Cloud infrastructure based on untrusted server nodes
Now many enterprises have begun to provide users with cloud computing services, a practical cloud computing infrastructure needs to address a number of key technologies, cloud computing era it technicians need to coordinate the largest ever server farm, and ensure that the entire system continues to function continuously. Cloud computing era users of a large number of critical data, key business and critical applications were moved to the cloud, so the system security, high availability, high performance to the cloud computing system is the basic requirements.
Today's cloud computing enterprises, because cloud computing platform technology is a complex system, technology involves a wide range of companies engaged in cloud computing research and development of the technical strength and financial strength of a high demand, which can really at this stage of the cloud computing Platform research and development enterprise is not too much, At this stage, a large number of companies claiming to be able to provide cloud computing services are more of their original technology and resources of similar cloud-like parts of the cloud: such as host leasing, network storage.
To achieve the coordination of tens of thousands of even millions of servers, and to provide developers with a rich API to meet the needs of ordinary users and enterprise-level users is a very difficult problem, so a practical cloud computing system is a complex systems engineering, not even a business can be completed independently, It requires server providers, storage device providers, system platform providers, network device providers, network bandwidth providers, and application developers to work together.
From Google's experience and the size of the future server cluster, the server failure as a cloud computing system of the server model is in line with the actual situation, in this case, a single server can be considered as untrusted node, in the system design must be the failure of untrusted server nodes in the system, cannot be delivered to developers and ordinary users.
This chapter will introduce a model of cloud computing infrastructure with an untrusted node model, and we do not expect this model to be perfect, just hoping to provide readers with a way to build a system.
Application Scenarios for cloud computing infrastructure
We want to design the cloud computing infrastructure first of all to confirm the application of this system scenario, the application of the scene confirmed the actual implementation of the cloud computing system to confirm the overall requirements. A practical cloud computing infrastructure must be a real-world architecture, the life of cloud computing is user-oriented, user-centric, and the cloud infrastructure in this chapter is designed with the actual cloud computing center as a scenario, which includes the following main points.

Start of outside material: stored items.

-- ==== Sys2Proof/Machine/Work.lean ====
section
/-!
DEFINITION. Units of work: counters (R344, R345), launches, graphs and phases (R26, R310), core maps (R28, R328), the ends of
strands (R130, R300), cancellation (R348, R349).
-/

namespace Sys2Proof.Machine

/-! ### Counters -/

/-- The test of R344: ((VAL − x) mod 2^32) < 2^31. -/
def reachedAt (val x : BitVec 32) : Bool := decide ((val - x).toNat < 2 ^ 31)

namespace State

/-- A counter of the table (R344). -/
def counter (s : State) (c : Nat) : Counter := AMap.getD s.counters c {}

/-- A counter as the 64 bits that CNTWAIT returns (R344, R347). -/
def counterWord (s : State) (c : Nat) : Word :=
  0#16 ++ (s.counter c).can ++ (s.counter c).val

/-- A count after one completion more, which was a cancellation or not (R344, R345). -/
def raised (x : Counter) (cancelled : Bool) : Counter :=
  { val := x.val + 1, can := if cancelled && x.can != 0xFFFF then x.can + 1 else x.can }

/-- A counter raised by one completion, which was a cancellation or not (R345). -/
def advance (s : State) (c : Nat) (cancelled : Bool) : State :=
  { s with counters := AMap.set s.counters c (raised (s.counter c) cancelled) }

/-- A counter raised by a number of cancelled instances. -/
def advanceBy (s : State) (c n : Nat) : State := (List.range n).foldl (fun s _ => s.advance c true) s

/-- One completion more in the instance count of a phase of a job, which its queue context keeps (R344, R345). -/
def advancePhase (s : State) (q p : Nat) (cancelled : Bool) : State :=
  s.mapJob q fun j => match AMap.get? j.phases p with
    | some x => { j with phases := AMap.set j.phases p { x with inst := raised x.inst cancelled } }
    | none => j

/-- The same for a counter that may be absent. -/
def advance? (s : State) (c : Option Nat) (cancelled : Bool) : State :=
  match c with | some c => s.advance c cancelled | none => s

/-- A counter reached at a value. -/
def reached (s : State) (w : Nat × BitVec 32) : Bool := reachedAt (s.counter w.1).val w.2

/-- The absolute number of a job's counter, none beyond its window (R344). -/
def windowCounter (j : Job) (n : Nat) : Option Nat := if n < j.windowSize then some (j.windowBase + n) else none

/-- A free instance counter (R344): one that no live launch or graph holds. -/
def freeInstance (s : State) : Option Nat :=
  (List.range 1024).map (· + 3072) |>.find? fun c =>
    (s.launches.all fun (_, l) => l.done || l.inst != c) && (s.graphs.all fun (_, g) => g.done || g.inst != c)

/-! ### Core maps -/

/-- Pending starts of a core, and slots that hold a strand (R357). -/
def load (s : State) (c : Nat) : Nat :=
  (s.core c).starts.length + ((List.range (slotCount c)).filter fun i => (s.slotAt c i).status != .free).length

/-- Starts that gales on their way will record on a core (R30). -/
def galesTo (s : State) (c : Nat) : Nat :=
  ((s.agenda.filter fun e => e.what == .gale && e.args.core == c).map fun e =>
    match AMap.get? s.launches e.args.launch with
    | some l => ((List.range l.count).filter fun lc => l.cores.getD lc 1024 == c && l.states.getD lc 2 == 0).length
    | none => 0).sum

/-- Starts that a core holds or is to hold. -/
def pending (s : State) (c : Nat) : Nat := (s.core c).starts.length + s.galesTo c

/-- A free core holds no strand and no pending start (R351). -/
def freeCore (s : State) (c : Nat) : Bool := s.load c == 0 && s.galesTo c == 0

/-- The cores of a map's units in an order that begins at a die and a tile (R351): rows for an M launch, leaders for cuffs. -/
def mapUnits (small pair : Bool) (k die tile : Nat) (spread : Bool) : List (List Nat) :=
  let dies := (List.range 4).map fun i => (die + i) % 4
  let unitsOf (d : Nat) : List (List Nat) :=
    if small then
      (List.range 16).flatMap fun t =>
        (List.range (8 / k)).map fun i => [128 + d * 128 + ((tile + t) % 16) * 8 + i * k]
    else
      (List.range 4).map fun r =>
        let row := (tile / 4 + r) % 4
        if pair then (List.range 4).map fun x => d * 32 + row * 8 + 2 * x
        else (List.range 8).map fun x => d * 32 + row * 8 + x
  if spread then
    let n := if small then 16 * (8 / k) else 4
    (List.range n).flatMap fun i => dies.filterMap fun d => (unitsOf d)[i]?
  else dies.flatMap unitsOf

/-- Whether every core of a unit, with the members that a cuff or a pair adds, is free. -/
def unitFree (s : State) (small pair : Bool) (k : Nat) (unit : List Nat) : Bool :=
  unit.all fun c =>
    if small then (List.range k).all fun i => s.freeCore (c + i) else s.freeCore c && (!pair || s.freeCore (c + 1))

/-- The cores for `n` logical cores (R28, R328, R351): free units first, in order; then, unless one core each is asked for, cores
that already hold starts, up to 16 each. None where the part cannot hold the map. -/
def chooseCores (s : State) (small pair : Bool) (cuff n die tile : Nat) (spread single : Bool) : Option (List Nat) :=
  let k := 2 ^ cuff
  let units := mapUnits small pair k die tile spread
  let free := units.filter (s.unitFree small pair k)
  let rest := units.filter fun x => !s.unitFree small pair k x && (single || x.all fun c => decide (s.pending c < 16))
  let base := (free ++ rest).flatten
  if n ≤ base.length then some (base.take n)
  else if single || !small then none
  else
    let all := (List.replicate 16 (free ++ rest).flatten).flatten
    let all := (all.foldl (fun (acc : List Nat × AMap Nat) c =>
      let used := AMap.getD acc.2 c (s.pending c)
      if used < 16 then (acc.1 ++ [c], AMap.set acc.2 c (used + 1)) else acc) ([], [])).1
    if n ≤ all.length then some (all.take n) else none

/-- Whether an explicit list of cores obeys R28 and R328. -/
def mapLegal (small pair : Bool) (cuff : Nat) (share : Bool) (cores : List Nat) : Bool :=
  let k := 2 ^ cuff
  let kindOk := cores.all fun c =>
    if small then coreKind? c == some .score && (c - 128) % 8 % k == 0
    else coreKind? c == some .mcore && (!pair || c % 2 == 0)
  let per := if pair then 4 else 8
  let column (j : Nat) : Nat := if pair then 2 * (j % 4) else j % 8
  let rowsOk := small ||
    (List.range cores.length).all fun j =>
      let c := cores.getD j 0
      columnOf c == column j && rowOf c == rowOf (cores.getD (j / per * per) 0)
  let rows := (List.range ((cores.length + per - 1) / per)).map fun j => rowOf (cores.getD (j * per) 0)
  let sharedOk := small || share || rows.Nodup
  kindOk && rowsOk && sharedOk && (cores.all fun c => decide (cores.count c ≤ 16))
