-- ==== Sys2Proof/Machine/System.lean ====
section
/-!
DEFINITION. System registers (R107 to R116), the system instructions (R126 to R132) and the hints (R33, R89).
-/

namespace Sys2Proof.Machine

namespace State

/-- Something done as the strand of a slot. -/
def as (s : State) (c i : Nat) (f : State → State) : State := { f { s with cur := (c, i) } with cur := s.cur }

/-! ### Reading system registers -/

/-- CSTAT (R108). -/
def cstat (s : State) : Word :=
  let x := s.slot
  let u := x.u
  let kind : Nat := match s.kind with | .mcore => 0 | .score => 1 | .bezel => 2
  let skind : Nat := match u.kind with | .resident => 0 | .handler => 1 | .gust => 2
  BitVec.ofNat 64 ((if x.mode then 1 else 0) + (if x.ie then 2 else 0) + kind * 4 + skind * 16 + s.cur.2 % 4 * 64 +
    (u.frames.length + 1) % 16 * 2 ^ 8 + u.wspilled % 65536 * 2 ^ 12 + u.cuff % 4 * 2 ^ 28 +
    (if x.pair.isSome then 2 ^ 30 else 0) + if x.nest then 2 ^ 31 else 0)

/-- SPSIZE (R111): the Bezel reads 256 and 16. A strand with a window on a shared core reads the window's size as SP (R386), and as L1
what the core's own split leaves (DESIGN CHOICE: no rule gives L1 there; log 23). -/
def spsize (s : State) : Word :=
  match s.kind with
  | .bezel => BitVec.ofNat 64 (256 + 16 * 2 ^ 16)
  | _ => match s.u.window with
    | some (_, n) => BitVec.ofNat 64 (n / 1024 + (sramKib s.cur.1 - s.me.sp) * 2 ^ 16)
    | none => BitVec.ofNat 64 (s.me.sp + (sramKib s.cur.1 - s.me.sp) * 2 ^ 16)

/-- Scratchpad bytes that LOCAL reaches (R194, R196). -/
def scratchBytes (s : State) (c : Nat) : Nat := match coreKind c with | .bezel => 262144 | _ => (s.core c).sp * 1024

/-- The hidden offset of a resumed job's phases (R388). -/
def phaseOffset (s : State) : Word := match s.job? with | some j => if j.untracked then j.phaseOffset else 0 | none => 0

/-- SEQ (R113): the key slot to which the strand's queue context is bound, and whether its key is live; zero, its reset value, for a
strand of no queue context. -/
def seqWord (s : State) : Word :=
  match s.job? with
  | some j => BitVec.ofNat 64 (j.keySlot + if s.keyDead j.keySlot then 0 else 256)
  | none => 0

/-- A system register's value (R107 to R116). -/
def readSys (s : State) (n : Nat) : Word :=
  match n with
  | 0 => s.cstat
  | 1 => s.u.memdef
  | 2 => s.u.fpctl
  | 3 => BitVec.ofNat 64 s.u.lcore
  | 4 => BitVec.ofNat 64 s.u.lcount
  | 5 => s.u.wsp
  | 6 => s.u.rpc
  | 7 => s.spsize
  | 8 => Record.vgranted s.u
  | 9 => s.seqWord
  | 10 => s.me.phase + s.phaseOffset
  | 11 => s.gphase + s.phaseOffset
  | 12 => s.cycle + s.me.cycles
  | 16 => s.me.tvec
  | 17 => s.slot.epc
  | 18 => s.slot.ecause
  | 19 => s.slot.eaddr
  | 20 => BitVec.ofNat 64 s.slot.eprog
  | 21 => s.me.gspill
  | _ => 0

/-- Whether a number may be read in the current mode (R107). -/
def sysReadable (mode : Bool) (n : Nat) : Bool := mode || !(decide (16 ≤ n) && decide (n ≤ 20))

/-- Whether a number may be written in the current mode (R107). -/
def sysWritable (mode : Bool) (n : Nat) : Bool := if mode then [1, 2, 5, 6, 7, 16, 17, 18, 19, 20, 21].contains n else [1, 2, 5].contains n

/-- The strand has seen a value of GPHASE (R259). -/
def seePhase (s : State) (x : Word) : State := s.setU { s.u with sawPhase := if s.u.sawPhase.ult x then x else s.u.sawPhase }

/-! ### Writing them -/

/-- A value of SPSIZE.SP that the core can have (R111). -/
def spLegal (c n : Nat) : Bool :=
  match coreKind c with
  | .mcore => n % 64 == 0 && decide (n ≤ 448)
  | .score => n % 16 == 0 && decide (n ≤ 112)
  | .bezel => false

/-- Every L1 line of a core written back and invalidated (R198 step 1). -/
def flushL1 (s : State) (c : Nat) : State :=
  let s := (s.flushUntracked c fun _ => true).dropUntracked c fun _ => true
  let d := dieOf c
  let s := (s.core c).lines.foldl (fun s (l, st, _) =>
    let x := s.l2Line d l
    s.setL2 d l { x with
      state := if st == .m && x.state == .e then .m else x.state, present := x.present.filter (· != c) }) s
  s.setCore c { s.core c with lines := [], marked := [] }

/-- A change of split (R198): L1 out, every byte of the scratchpad zero, the new split in force. -/
def resplit (s : State) (c sp : Nat) : State :=
  let s := (s.flushL1 c).wipe (localCell c 0) (sramKib c * 1024)
  s.setCore c { s.core c with sp := sp }

/-- A value of GSPILL that R116 accepts, for a scratchpad of so many bytes. -/
def gspillLegal (x : Word) (room : Nat) : Bool :=
  bits x 7 0 != 0 && bits x 15 8 != 0 && bits x 21 16 == 0 && decide (bits x 34 16 + 64 * bits x 7 0 ≤ room)

/-- Whether a register takes a value: the check of stage S1, before that of the mode (R109, R111, R116, R370). -/
def sysValueOk (s : State) (n : Nat) (x : Word) : Bool :=
  match n with
  | 1 => Record.memdefValid (x &&& 0x3FF)
  | 7 => spLegal s.cur.1 (bits x 15 0)
  | 21 => gspillLegal x (s.scratchBytes s.cur.1)
  | _ => true

/-- SWR of a register that takes the value (R107 to R116). -/
def writeSys (s : State) (n : Nat) (x : Word) : Res State :=
  match n with
  | 1 => do
    let y := x &&& 0x3FF
    ensure (s.slot.mode || bits y 7 6 != 3) .illPriv
    s.needIdleSequencer
    pure (s.setU { s.u with memdef := y })
  | 2 => do
    s.needIdleSequencer
    pure (s.setU { s.u with fpctl := x &&& fpctlMask })
  | 5 => .ok (s.setU { s.u with wsp := x })
  | 6 => .ok (s.setU { s.u with rpc := x &&& ~~~3 })
  | 7 => .ok (s.resplit s.cur.1 (bits x 15 0))
  | 16 => .ok (s.setMe { s.me with tvec := x &&& 0xFFFFD })
  | 17 => .ok (s.setSlot { s.slot with epc := x &&& ~~~3 })
  | 18 => .ok (s.setSlot { s.slot with ecause := x &&& 0xFFFFFFFFFFFF077F })
  | 19 => .ok (s.setSlot { s.slot with eaddr := x })
  | 20 => .ok (s.setSlot { s.slot with eprog := bits x 15 0 })
  | 21 => .ok (s.setMe { s.me with gspill := x &&& 0x7FFFFFFFF })
  | _ => .ok s

/-! ### Waits on arrivals (R129) -/

/-- The arrivals of a queue that no handler is bound to (R25). -/
def unbound (x : Core) (q : Nat) : List Msg := (x.aq[q]?.getD []).filter fun m => !bound x q m

/-- Whether some arrival queue of a mask holds an unbound arrival. -/
def someUnbound (s : State) (c mask : Nat) : Bool :=
  (List.range 4).any fun q => mask / 2 ^ q % 2 == 1 && !(unbound (s.core c) q).isEmpty

/-- Whether the unit of a slot's strand has been cancelled, so that its wait ends (R129, R347, R349, R360). -/
def cancelledAt (s : State) (c i : Nat) : Bool := (s.slotAt c i).latched.any fun l => l.cause == .cancel

/-- The same of the strand whose word executes. -/
def unitCancelled (s : State) : Bool := s.cancelledAt s.cur.1 s.cur.2

/-- A strand whose sequencer runs waits for it before it ends (R292). -/
def awaitSequencer (s : State) : Res Unit := if s.u.rep.active && decide (s.u.rep.iteration < s.u.rep.count) then waitFor .repetition else .ok ()

/-- Whether a data stage in progress may use a translation that a shootdown of a kind removes (R174, R211). -/
def stageUses (s : State) (kind asn : Nat) : Bool :=
  s.cores.any fun (_, x) => x.stages.any fun t => s.shootConcerns kind asn t.job

/-- Whether an access that has yet to be performed may use a translation that a shootdown of a kind removed (R211, R253): a data stage, the
barrier word of a walk, a command of the Bezel's engines, or a store that a lockstep pair holds. -/
def translationUsed (s : State) (kind asn : Nat) : Bool :=
  s.stageUses kind asn || (s.cores.any fun (_, k) => k.walks.any fun w => s.shootConcerns kind asn w.job) ||
  !s.bezel.hashCmds.isEmpty || !s.bezel.signCmds.isEmpty ||
  s.occupied.any fun (c, i) => s.shootConcerns kind asn (s.strandAt c i).job && (s.slotAt c i).pair.any fun p =>
    p.held.any fun e => match e with
      | .store g _ => isPhysical g.key
      | .untracked _ _ _ => true
      | .walk _ _ => true
      | _ => false

end State

/-- SRD. -/
def execSrd (d : Reg) (n : BitVec 11) (s : State) : Out :=
  s.plain fun s => do
    ensure (State.sysReadable s.slot.mode n.toNat) .illPriv
    let x := s.readSys n.toNat
    let s := if n = 11 then s.seePhase x else s
    pure (s.setReg d x).retire

/-- SWR. -/
def execSwr (a : Reg) (n : BitVec 11) (s : State) : Out :=
  s.plain fun s => do
    ensure (s.sysValueOk n.toNat (s.reg a)) .illFunction
    ensure (State.sysWritable s.slot.mode n.toNat) .illPriv
    let t ← s.writeSys n.toNat (s.reg a)
    pure t.retire

/-- TRAP: TRAP_CALL with its code, precise at the word itself (R127). -/
def execTrap (c : BitVec 11) (s : State) : Out := s.plain fun _ => raiseAt .trapCall c.toNat 0

/-- BRK: BREAK with its code (R127). -/
def execBrk (c : BitVec 11) (s : State) : Out := s.plain fun _ => raiseAt .breakpoint c.toNat 0

/-- WFM (R129). -/
def execWfm (m : BitVec 4) (s : State) : Out :=
  s.plainWhere (m != 0) fun s => do
    s.needResident
    if s.someUnbound s.cur.1 m.toNat || s.unitCancelled then pure s.retire else waitFor (.message m.toNat)

/-- EXIT: the resident strand ends (R130, R163, R292). -/
def execExit (s : State) : Out :=
  s.plain fun s => do
    s.needResident
    s.awaitSequencer
    let c := s.cur.1
    let i := s.cur.2
    pure (((s.commit c i).count c 1 1).endStrand c i false)

/-- TLBINV (R132, R210, R211): the translations go; it retires once no access that uses one of them is left to perform. The stores that the
strand's own pair holds are performed first. -/
def execTlbinv (a : Reg) (k : BitVec 11) (s : State) : Out :=
  s.plain fun s => do
    s.needSupervisor
    let s ← s.performHeld
    let asn := (s.ctxOf s.u.job).asn
    let page := bits (s.reg a) 47 12
    let t := s.shoot k.toNat asn page
    if t.translationUsed k.toNat asn then
      let i := t.nextId
      let r : Shootdown := { kind := k.toNat, asn := asn, page := page, host := none }
      .error (.wait (.shootdown i) (some { t with nextId := i + 1, shootdowns := AMap.set t.shootdowns i r }))
    else pure t.retire

/-! ### Hints (R33, R89) -/

namespace State

/-- The other slots of the cluster that an HALIGN waits for: they run a strand of the same launch and are neither halted nor waiting
on anything but the same HALIGN (R33). -/
def alignPeers (s : State) : List (Nat × Nat) :=
  let c := s.cur.1
  match s.kind, s.u.launch with
  | .score, some l =>
    s.occupied.filter fun (k, i) =>
      k != c && istoreUnit k == istoreUnit c && (s.strandAt k i).launch == some l &&
      (match (s.slotAt k i).status with
       | .ready => true | .waiting (.align a) => a == s.pc | _ => false)
  | _, _ => []

/-- Whether a slot stands at an HALIGN of an address. -/
def atAlign (s : State) (pc : Word) (k i : Nat) : Bool := (s.slotAt k i).status == .waiting (.align pc)

end State

/-- HALIGN: stalls the core until its cluster's cores of the launch stand at the same HALIGN (R33). -/
def execHalign (_r : Reg) (_i : BitVec 16) (s : State) : Out :=
  s.plain fun s =>
    let pc := s.pc
    let peers := s.alignPeers
    if peers.all fun (k, i) => s.atAlign pc k i then
      .ok ((peers.foldl (fun s (k, i) => s.as k i State.retire) s).retire)
    else waitFor (.align pc)

/-- HPREF: the line at wa + SEXT(off) starts into the L1 where a cached translation serves it; it never walks or faults. -/
def execHpref (a : Reg) (i : BitVec 16) (s : State) : Out :=
  s.plain fun s =>
    let va := s.reg a + sext 16 i.toNat
    let q : Request := { ctx := s.ctxOf s.u.job, core := s.cur.1, slot := s.cur.2, user := !s.slot.mode, reads := true, writes := false }
    match s.cachedLeaf q va with
    | some t =>
      let line := lineOf (leafAddress t.leaf va t.level)
      let slot := entrySlot t.leaf
      if bits s.u.memdef 7 6 ≠ 0 then .ok s.retire
      else if bit t.leaf 8 then .ok (s.untrackedPiece s.cur.1 line slot 0 0 128).2.retire
      else .ok (s.touch s.cur.1 line false slot).retire
    | none => .ok s.retire

/-- HEVICT: the line at wa + SEXT(off), where a cached translation names it and the L1 has it, is marked as the next to replace. In a space
other than GLOBAL there is no line to mark (DESIGN CHOICE: R89 names MEMDEF's space for HPREF alone; log 61). -/
def execHevict (a : Reg) (i : BitVec 16) (s : State) : Out :=
  s.plain fun s =>
    let va := s.reg a + sext 16 i.toNat
    let q : Request := { ctx := s.ctxOf s.u.job, core := s.cur.1, slot := s.cur.2, user := !s.slot.mode, reads := true, writes := false }
    match s.cachedLeaf q va with
    | some t => .ok (if bits s.u.memdef 7 6 ≠ 0 then s else s.markLine s.cur.1 (lineOf (leafAddress t.leaf va t.level))).retire
    | none => .ok s.retire

/-- HPRIO: consecutive issue turns of the strand. -/
def execHprio (_r : Reg) (i : BitVec 16) (s : State) : Out :=
  s.plain fun s => .ok (if i.toNat ≤ 3 then s.setU { s.u with hprio := i.toNat } else s).retire

/-- HLIKELY: static prediction. -/
def execHlikely (_r : Reg) (_i : BitVec 16) (s : State) : Out := s.plain fun s => .ok s.retire

end Sys2Proof.Machine
end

(1) The size of the number of nodes is very large, the failure probability of a single node is relatively large, so that the entire system has a node failure probability is quite large.
This scene requires the system to be able to effectively monitor and coordinate all the nodes, timely alarm the failure of the node, and report the details of the fault to the management node, make the corresponding data and compute the migration operation to ensure the continuous operation of the system. Because of the huge number of nodes in the system, the probability of the failure nodes in the system is very large, as we've said before, if a node fails in a year with a failure rate of 0.1%, that is, once every 1 00, the probability of one node failure in a cluster with 10 000 nodes is 1. 0%, there are 1 000 000 nodes in a cluster in a year, the probability of a node failure is 100 0%, that is, a year will occur 1 000 node failure, this probability is relatively large, the average daily 3 nodes will be invalidated. In fact, a node in a year of failure probability of 0.1% is quite low, no server can run 1 000 years before the failure, if this value increase that every day hundreds of nodes will fail.
(2) Cloud computing centers may be integrated across multiple centers over a region.
Because cloud computing centers can be located in different places, coordination and communication between centers are issues that the system must consider, and because of the trans-Zone Cloud Computing Center provides a more advanced cross-zone data security assurance level for data storage, High-security data can provide data backups across the region, allowing for cross zone computing and storage migration in the event of a major node failure, and higher availability of the system.
(3) Users in the cloud computing system is to be engaged in data-intensive and computationally intensive work, rather than a single storage or computing work.
Many of the existing cloud computing systems do not implement data-intensive applications and compute-intensive applications while supporting and future cloud computing system in the face of diverse users, different needs of users will be in the same system operation and work, have engaged in scientific computing, have engaged in information mining, have engaged in simple office, have engaged in image processing, These applications have both data-intensive and computational-intensive, as well as computational and data-intensive, so cloud computing systems must be flexible in responding to this diverse demand.
(4) A cloud computing infrastructure should have the ability to adapt to a wide variety of applications, with individual users, enterprise-level users, and developers working on the system.
A large number of applications in the system to run, the system must be different applications, different users of effective hardware and software isolation, so as to ensure that these services can not be mutually affected, the data between different users can not cover each other.
(5) Non-cloud infrastructure designers and providers do not need to understand the hardware and software of any cloud computing center, they only need to use computing and storage resources on demand, cloud computing center for them is just an on demand resource pool.
Mapping an on-demand computing and storage resource pool to ordinary users is a core technology in cloud computing, and the virtualization approach is an important means of solving this problem.
The above scenario provides a corresponding requirement for the design of the cloud computing infrastructure, and must consider its adaptability to the application scenario when designing the cloud computing system. Of course, the scenario we provide is not a very comprehensive scenario, and a business-class product may need to consider more complex scenarios.